In the listing below, the answer starts at the line that has "none => s.regWrite a v m" and stops after the line that has "m (s.tag 0)"; please repeat that part exactly and nothing more.
### Record extracts ###
-- ==== Sys2Proof/Machine/LoopCmd.lean ====
section
/-!
DEFINITION. Commands to slots and clusters: modes, TP fields, law memory, clears, re-engagement and the swatch
(R104, R110, R115 to R117, R130, R133, R134, R140).
-/
namespace Sys2Proof.Machine

/-- The slot that a word of a cluster's law memory belongs to (R95). -/
def lawSlot (c waddr : Nat) : Nat := c * 32 + waddr / 128

/-- Apply a logged law write (R117): the status of R451, and the state. Each check that fails shows in its own bit. -/
def State.lawWrite (s : State) (c waddr : Nat) (v : Word) : State × Nat :=
  let k := lawSlot c waddr
  let eff := s.fld (R.LE_MODE k) F.LE_MODE_EFF
  let mode : Bool := s.mode ≠ 1 || (eff ≠ 0 && eff ≠ 1)
  let bad : Bool := waddr % 16 < 12 && !F32.finite v
  let t := (s.when mode (fun s => s.set1 (R.LC_STAT c) F.LC_STAT_LAW_DENIED)).when bad (fun s =>
    s.set1 (R.LC_STAT c) F.LC_STAT_LAW_NONFINITE)
  (t.when (!mode && !bad) (fun s => s.setLawKey (4096 * c + waddr) v), if mode then 1 else 0)
/-- A law write reaches the device (R117): an access that is not the read of a latched word drops the latch. -/
def State.lawTouch (s : State) (c : Nat) : State := s.setClusterX c { s.clusterX c with latch := none }

/-- The advance of WORD after a data access (R117). -/
def State.lawAdvance (s : State) (c : Nat) : State :=
  let a := R.LC_LAW_ADDR c
  s.when (s.bit a F.LC_LAW_ADDR_AUTOINC) (fun s =>
    s.setFld a F.LC_LAW_ADDR_WORD (s.fld a F.LC_LAW_ADDR_WORD + 1))

/-- A read of LC_LAW_DATA (R117): the word, shown in the data register, with the latch of words 13 to 15. -/
def State.lawRead (s : State) (c : Nat) : State :=
  let w := s.fld (R.LC_LAW_ADDR c) F.LC_LAW_ADDR_WORD
  let x := s.clusterX c
  let mem (i : Nat) : Word := Smap.get (fun _ => 0) s.lawMem (4096 * c + i)
  let latched := match x.latch with
    | some (g, a, b, d) => if g = w / 16 ∧ w % 16 = 13 then some a else if g = w / 16 ∧ w % 16 = 14 then some b
        else if g = w / 16 ∧ w % 16 = 15 then some d else none
    | none => none
  let s := match latched with
    | some v => s.wr (R.LC_LAW_DATA c) v
    | none =>
      let s := s.wr (R.LC_LAW_DATA c) (mem w)
      s.setClusterX c { x with
        latch := if w % 16 = 12 then some (w / 16, mem (w + 1), mem (w + 2), mem (w + 3)) else none }
  s.lawAdvance c

/-- End a slot fault (R110); a cluster that its sentinel holds keeps it (R474). -/
def State.clrSlotFault (s : State) (k : Nat) : State :=
  if s.bit (R.LC_SEN_STAT (k / 32)) F.LC_SEN_STAT_HELD then s
  else
    let s := s.modeKeep k
    (s.setSlotX k { s.slotX k with fault := false }).clrFcause k 3

/-- The slot field behind a register of the slot block (R114, R132). -/
def slotRegField (k a : Nat) : Option Nat :=
  if a = R.LE_MODE k then some 4 else (List.range 32).find? (fun f => slotFieldReg k f = some a)
/-- Why a host write to a slot block is refused (R114, R116, R233): in RUN only the W1C status bits and CLR_MAX are open,
and a field with a writer in the image is not the host's. Of two refusals the mode's shows (DESIGN CHOICE, log 246). -/
def State.slotHostWhy (s : State) (k a : Nat) (v m : Word) : Nat :=
  let clears : Bool := a = R.LE_STAT k || a = R.LE_STG_FLAG k || a = R.LE_SUP_STAT k ||
    (a = R.LE_CMD k && F.LE_CMD_CLR_FAULT.get (v &&& m) = 0)
  if s.mode = 3 && !clears then 1
  else match slotRegField k a with
    | some f => if (Smap.find s.img.owners (Ref.slotField k f)).isSome then 2 else 0
    | none => 0
/-- The ranges of FE_TIME, FB_FREEZE_N and FB_AGE_MAX (R132). -/
def slotRangeOk (k a : Nat) (v : Word) : Bool :=
  if a = R.LE_FE_TIME k then F.LE_FE_TIME_SAMPLES.get v ≥ 1
  else if a = R.LE_FRZ_N k then F.LE_FRZ_N_SAMPLES.get v ≥ 2
  else F.LE_FB_AGE_MAX.get v ≤ 254
/-- A host write to a slot block applies (R104, R110, R114 to R116, R130, R132). -/
def State.slotHost (s : State) (k a : Nat) (v m tag : Word) : State :=
  if a = R.LE_MODE k then s.slotMode k (F.LE_MODE_REQ.get (s.regValue a v m)) tag
  else if a = R.LE_CMD k then
    let c := v &&& m
    ((s.wr a 0).when (F.LE_CMD_CLR_FAULT.get c = 1) (fun s => s.clrSlotFault k)).when (F.LE_CMD_CLR_MAX.get c = 1) (fun s =>
      s.wr (R.LE_MAX_DELAY k) 0)
  else if a = R.LE_SUP_CMD k then s.writeSlotPlain k 31 (v &&& m) tag
  else if a = R.LE_STAT k ∨ a = R.LE_SUP_STAT k then s.regWrite a v m
  else if a = R.LE_FE_TIME k ∨ a = R.LE_FRZ_N k ∨ a = R.LE_FB_AGE k then
    if slotRangeOk k a (s.regValue a v m) then s.regWrite a v m else s.slotWarn k a tag
  else match slotRegField k a with
    | some f => s.writeSlotPlain k f (s.regValue a v m) tag
    | none => s.regWrite a v m
/-- A host write reaches a slot at t0 of its assigned cycle: a local slot takes it at its first release after that t0,
until which LE_CMD shows its command (R12, R116). A slot that is not USED is never released and takes it at t0 (DESIGN
CHOICE, log 212). -/
def State.slotHostAt (s : State) (k a : Nat) (v m tag : Word) : State :=
  if s.bit (R.LE_CFG k) F.LE_CFG_TIMING || !s.bit (R.LE_CFG k) F.LE_CFG_USED then s.slotHost k a v m tag
  else (s.setSlotX k { s.slotX k with host := (s.slotX k).host ++ [(a, v, m, s.seq)] }).when (a = R.LE_CMD k) (fun s =>
    s.wr a (s.rd a ||| (v &&& m &&& 3)))
/-- The host writes that wait for a release apply: those of this cycle only at a release after its t0 (R116). -/
def State.slotHostRun (s : State) (k off : Nat) (tag : Word) : State :=
  let x := s.slotX k
  let due (w : Nat × Word × Word × Word) : Bool := w.2.2.2 ≠ s.seq || off ≠ 0
  (s.setSlotX k { x with host := x.host.filter (fun w => !due w) }).each (x.host.filter due) (fun s w =>
    s.slotHost k w.1 w.2.1 w.2.2.1 tag)
/-- A host command to a slot register, as its log entry applies it (R116), or its refusal (R3, R451). -/
def State.slotOrder (s : State) (k a : Nat) (v m : Word) : State :=
  s.regionRow (k / 256) a (fun s => match s.slotHostWhy k a v m with
    | 0 => s.slotHostAt k a v m (s.tag 0)
    | c => s.werr false a c)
###
### Solution for this task
    | none => s.regWrite a v m
/-- A host write reaches a slot at t0 of its assigned cycle: a local slot takes it at its first release after that t0,
until which LE_CMD shows its command (R12, R116). A slot that is not USED is never released and takes it at t0 (DESIGN
CHOICE, log 212). -/
def State.slotHostAt (s : State) (k a : Nat) (v m tag : Word) : State :=
  if s.bit (R.LE_CFG k) F.LE_CFG_TIMING || !s.bit (R.LE_CFG k) F.LE_CFG_USED then s.slotHost k a v m tag
  else (s.setSlotX k { s.slotX k with host := (s.slotX k).host ++ [(a, v, m, s.seq)] }).when (a = R.LE_CMD k) (fun s =>
    s.wr a (s.rd a ||| (v &&& m &&& 3)))
/-- The host writes that wait for a release apply: those of this cycle only at a release after its t0 (R116). -/
def State.slotHostRun (s : State) (k off : Nat) (tag : Word) : State :=
  let x := s.slotX k
  let due (w : Nat × Word × Word × Word) : Bool := w.2.2.2 ≠ s.seq || off ≠ 0
  (s.setSlotX k { x with host := x.host.filter (fun w => !due w) }).each (x.host.filter due) (fun s w =>
    s.slotHost k w.1 w.2.1 w.2.2.1 tag)
/-- A host command to a slot register, as its log entry applies it (R116), or its refusal (R3, R451). -/
def State.slotOrder (s : State) (k a : Nat) (v m : Word) : State :=
  s.regionRow (k / 256) a (fun s => match s.slotHostWhy k a v m with
    | 0 => s.slotHostAt k a v m (s.tag 0)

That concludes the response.